Palestinian fishermen work, during the ongoing conflict between Israel and Hamas, along the coast of Khan Younis, in the southern Gaza Strip, November 1, 2024. REUTERS/Mohammed Salem
Palestinian fishermen work, during the ongoing conflict between Israel and Hamas, along the coast of Khan Younis, in the southern Gaza Strip, November 1, 2024. REUTERS/Mohammed Salem

After over a year of war in Gaza, Palestinian fishermen gather along the coastline, desperately casting their nets in hopes of catching enough for their families amid widespread hunger.

Since Israel began a military onslaught in Gaza after Hamas' October 2023 attack, Israeli restrictions in the waters off the enclave have made life almost impossible for fishermen, who no longer sail out to sea and instead must stay by the shore.

In Khan Younis, Ibrahim Ghurab, 71, and Waseem Al Masry, 24, fish for sardines from the shoreline in front of a encampment of tents and makeshift shelters for those displaced by the war.

"Life is difficult," Ghurab said. "One tries to secure food. There is no aid, we don't receive anything anymore. In the beginning there was some (humanitarian) aid, very little, but now there is no more."

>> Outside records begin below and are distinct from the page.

-- ==== Sys2Proof/Machine/Setup.lean ====
section
/-! DEFINITION. `Setup()` of the four instances (spec/45_engine_pro.md R183, spec/46_engine_std.md R203, R204): one
primitive call a step, the latch of an output before its direction. -/

namespace Sys2Proof.Machine

/-- The end of a Setup: `REQ <- 0` in the Std variant only, `SETUP_DONE`, `(IDLE, 0)`. -/
def setupEnds (v : Variant) (s : State) : State :=
  finish .nothing { s with setupDone := true, req := (match v with | .std => false | .pro => s.req) }

/-- One step of a Setup of variant `v` that drives CTL_OUT to `level` and, if `irq`, zeroes the edge counter and
attaches the callback. A second Setup re-zeroes the counter and attaches nothing (rule R203). -/
def setupStep (v : Variant) (level irq : Bool) (s : State) : Out :=
  match s.sub with
  | .start => .next { pinWrite .ctlOut level s with sub := .seq 1 }
  | .seq 1 => .next { pinMode (.out .ctlOut) .output s with sub := .seq 2 }
  | .seq 2 => .next { pinWrite .dataOut false s with sub := .seq 3 }
  | .seq 3 => .next { pinMode (.out .dataOut) .output s with sub := .seq 4 }
  | .seq 4 => .next { pinMode (.inp .ctlIn) .input s with sub := .seq 5 }
  | .seq 5 =>
    if irq then .next { pinMode (.inp .dataIn) .input s with sub := .seq 6 }
    else .next (setupEnds v (pinMode (.inp .dataIn) .input s))
  | .seq 6 =>
    if !irq then .fault .lostPosition
    else if s.attached then .next (setupEnds v { s with edgeCnt := 0, edgePending := 0 })
    else .next { s with edgeCnt := 0, edgePending := 0, sub := .seq 7 }
  | .seq 7 => if irq then .next (setupEnds v (attachFalling s)) else .fault .lostPosition
  | _ => .fault .lostPosition

/-- SETUP.PRO.JC (rule R183). -/
def execSetupProJc (s : State) : Out :=
  running (setupRefusal .pro .joystickClient s) .setupProJc s (setupStep .pro false false)

/-- SETUP.PRO.TC (rule R183). -/
def execSetupProTc (s : State) : Out :=
  running (setupRefusal .pro .throttleClient s) .setupProTc s (setupStep .pro false false)

/-- SETUP.STD.JC (rule R203): with the interrupt-counted waiter it also arms the counter. -/
def execSetupStdJc (s : State) : Out :=
  running (setupRefusal .std .joystickClient s) .setupStdJc s
    (setupStep .std false (decide (s.cfg.waiter = .interruptCounted)))

/-- SETUP.STD.TC (rule R204): the pulse line idles high. -/
def execSetupStdTc (s : State) : Out :=
  running (setupRefusal .std .throttleClient s) .setupStdTc s (setupStep .std true false)

end Sys2Proof.Machine
end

According to Reuters, fishermen like Ghurab and Al Masry struggle daily to bring in even a modest catch to feed their families. There is rarely any fish left over from a daily haul to be sold to others.

Fishing was an important part of daily life in Gaza before the war, helping people eke out a living by selling their daily hauls in the market and feed the population.

But scant aid is reaching Gaza amid Israeli restrictions and frequent fighting, and many people have no income. The price of simple goods are largely out of reach for most.

"We have to come here and risk our lives," Al Masry said, describing shootings by the Israeli military from the sea that he accused of targeting fisherman on the beach in Khan Younis.

Ghurab similarly said that Israeli military boats had fired upon fisherman at Khan Younis.